/-- A refused read changes BUSERR and what the host is given. -/
@[simp] theorem refuseRead_frame (s : State) :
    (s.refuseRead).cmdBusy = s.cmdBusy ∧ (s.refuseRead).imgActive = s.imgActive ∧ (s.refuseRead).ovr = s.ovr ∧
    (s.refuseRead).stickyErr = s.stickyErr ∧ (s.refuseRead).err = s.err ∧
    (s.refuseRead).resultValid = s.resultValid ∧ (s.refuseRead).resultColor = s.resultColor ∧
    (s.refuseRead).args = s.args ∧ (s.refuseRead).fbW = s.fbW ∧ (s.refuseRead).fbH = s.fbH ∧
    (s.refuseRead).rot = s.rot ∧ (s.refuseRead).store = s.store ∧ (s.refuseRead).imgMode = s.imgMode ∧
    (s.refuseRead).imgFlip = s.imgFlip ∧ (s.refuseRead).imgX0 = s.imgX0 ∧ (s.refuseRead).imgY0 = s.imgY0 ∧
    (s.refuseRead).imgSrcW = s.imgSrcW ∧ (s.refuseRead).imgSrcH = s.imgSrcH ∧ (s.refuseRead).imgW = s.imgW ∧
    (s.refuseRead).imgH = s.imgH ∧ (s.refuseRead).imgCol = s.imgCol ∧ (s.refuseRead).imgRow = s.imgRow ∧
    (s.refuseRead).imgRowBytes = s.imgRowBytes ∧ (s.refuseRead).imgPixOff = s.imgPixOff ∧
    (s.refuseRead).waitCnt = s.waitCnt ∧ (s.refuseRead).dcState = s.dcState ∧ (s.refuseRead).orient = s.orient ∧
    (s.refuseRead).base = s.base ∧ (s.refuseRead).waited = s.waited ∧ (s.refuseRead).lastRefresh = s.lastRefresh ∧
    (s.refuseRead).pram = s.pram ∧ (s.refuseRead).displayed = s.displayed ∧ (s.refuseRead).pend = s.pend ∧
    (s.refuseRead).panelBusy = s.panelBusy ∧ (s.refuseRead).draws = s.draws ∧ (s.refuseRead).program = s.program ∧
    (s.refuseRead).turns = s.turns ∧ (s.refuseRead).powered = s.powered :=
  ⟨rfl, rfl, rfl, rfl, rfl, rfl, rfl, rfl, rfl, rfl, rfl, rfl, rfl, rfl, rfl, rfl, rfl, rfl, rfl, rfl, rfl, rfl,
  rfl, rfl, rfl, rfl, rfl, rfl, rfl, rfl, rfl, rfl, rfl, rfl, rfl, rfl, rfl, rfl⟩

@[simp] theorem refuseRead_busErr (s : State) : (s.refuseRead).busErr = true := rfl

@[simp] theorem refuseRead_busData (s : State) : (s.refuseRead).busData = 0 := rfl

/-- A register read changes only what the host is given. -/
@[simp] theorem readRegister_frame (r : Reg) (s : State) :
    (s.readRegister r).cmdBusy = s.cmdBusy ∧ (s.readRegister r).imgActive = s.imgActive ∧
    (s.readRegister r).ovr = s.ovr ∧ (s.readRegister r).busErr = s.busErr ∧
    (s.readRegister r).stickyErr = s.stickyErr ∧ (s.readRegister r).err = s.err ∧
    (s.readRegister r).resultValid = s.resultValid ∧ (s.readRegister r).resultColor = s.resultColor ∧
    (s.readRegister r).args = s.args ∧ (s.readRegister r).fbW = s.fbW ∧ (s.readRegister r).fbH = s.fbH ∧
    (s.readRegister r).rot = s.rot ∧ (s.readRegister r).store = s.store ∧ (s.readRegister r).imgMode = s.imgMode ∧
    (s.readRegister r).imgFlip = s.imgFlip ∧ (s.readRegister r).imgX0 = s.imgX0 ∧
    (s.readRegister r).imgY0 = s.imgY0 ∧ (s.readRegister r).imgSrcW = s.imgSrcW ∧
    (s.readRegister r).imgSrcH = s.imgSrcH ∧ (s.readRegister r).imgW = s.imgW ∧ (s.readRegister r).imgH = s.imgH ∧
    (s.readRegister r).imgCol = s.imgCol ∧ (s.readRegister r).imgRow = s.imgRow ∧
    (s.readRegister r).imgRowBytes = s.imgRowBytes ∧ (s.readRegister r).imgPixOff = s.imgPixOff ∧
    (s.readRegister r).waitCnt = s.waitCnt ∧ (s.readRegister r).dcState = s.dcState ∧
    (s.readRegister r).orient = s.orient ∧ (s.readRegister r).base = s.base ∧ (s.readRegister r).waited = s.waited ∧
    (s.readRegister r).lastRefresh = s.lastRefresh ∧ (s.readRegister r).pram = s.pram ∧
    (s.readRegister r).displayed = s.displayed ∧ (s.readRegister r).pend = s.pend ∧
    (s.readRegister r).panelBusy = s.panelBusy ∧ (s.readRegister r).draws = s.draws ∧
    (s.readRegister r).program = s.program ∧ (s.readRegister r).turns = s.turns ∧
    (s.readRegister r).powered = s.powered :=
  ⟨rfl, rfl, rfl, rfl, rfl, rfl, rfl, rfl, rfl, rfl, rfl, rfl, rfl, rfl, rfl, rfl, rfl, rfl, rfl, rfl, rfl, rfl,
  rfl, rfl, rfl, rfl, rfl, rfl, rfl, rfl, rfl, rfl, rfl, rfl, rfl, rfl, rfl, rfl, rfl⟩

@[simp] theorem readRegister_busData (r : Reg) (s : State) : (s.readRegister r).busData = readReg r s := rfl

/-- A window read changes only what the host is given and the number of draws taken. -/
@[simp] theorem readWindow_frame (k : Nat) (s : State) :
    (s.readWindow k).cmdBusy = s.cmdBusy ∧ (s.readWindow k).imgActive = s.imgActive ∧ (s.readWindow k).ovr = s.ovr ∧
    (s.readWindow k).busErr = s.busErr ∧ (s.readWindow k).stickyErr = s.stickyErr ∧ (s.readWindow k).err = s.err ∧
    (s.readWindow k).resultValid = s.resultValid ∧ (s.readWindow k).resultColor = s.resultColor ∧
    (s.readWindow k).args = s.args ∧ (s.readWindow k).fbW = s.fbW ∧ (s.readWindow k).fbH = s.fbH ∧
    (s.readWindow k).rot = s.rot ∧ (s.readWindow k).store = s.store ∧ (s.readWindow k).imgMode = s.imgMode ∧
    (s.readWindow k).imgFlip = s.imgFlip ∧ (s.readWindow k).imgX0 = s.imgX0 ∧ (s.readWindow k).imgY0 = s.imgY0 ∧
    (s.readWindow k).imgSrcW = s.imgSrcW ∧ (s.readWindow k).imgSrcH = s.imgSrcH ∧ (s.readWindow k).imgW = s.imgW ∧
    (s.readWindow k).imgH = s.imgH ∧ (s.readWindow k).imgCol = s.imgCol ∧ (s.readWindow k).imgRow = s.imgRow ∧
    (s.readWindow k).imgRowBytes = s.imgRowBytes ∧ (s.readWindow k).imgPixOff = s.imgPixOff ∧
    (s.readWindow k).waitCnt = s.waitCnt ∧ (s.readWindow k).dcState = s.dcState ∧
    (s.readWindow k).orient = s.orient ∧ (s.readWindow k).base = s.base ∧ (s.readWindow k).waited = s.waited ∧
    (s.readWindow k).lastRefresh = s.lastRefresh ∧ (s.readWindow k).pram = s.pram ∧
    (s.readWindow k).displayed = s.displayed ∧ (s.readWindow k).pend = s.pend ∧
    (s.readWindow k).panelBusy = s.panelBusy ∧ (s.readWindow k).program = s.program ∧
    (s.readWindow k).turns = s.turns ∧ (s.readWindow k).powered = s.powered :=
  ⟨rfl, rfl, rfl, rfl, rfl, rfl, rfl, rfl, rfl, rfl, rfl, rfl, rfl, rfl, rfl, rfl, rfl, rfl, rfl, rfl, rfl, rfl,
  rfl, rfl, rfl, rfl, rfl, rfl, rfl, rfl, rfl, rfl, rfl, rfl, rfl, rfl, rfl, rfl⟩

-------------------------

Instructions to follow:
Count every line above that holds the word "panelBusy", and state the number and nothing more.

Finished exercise:
3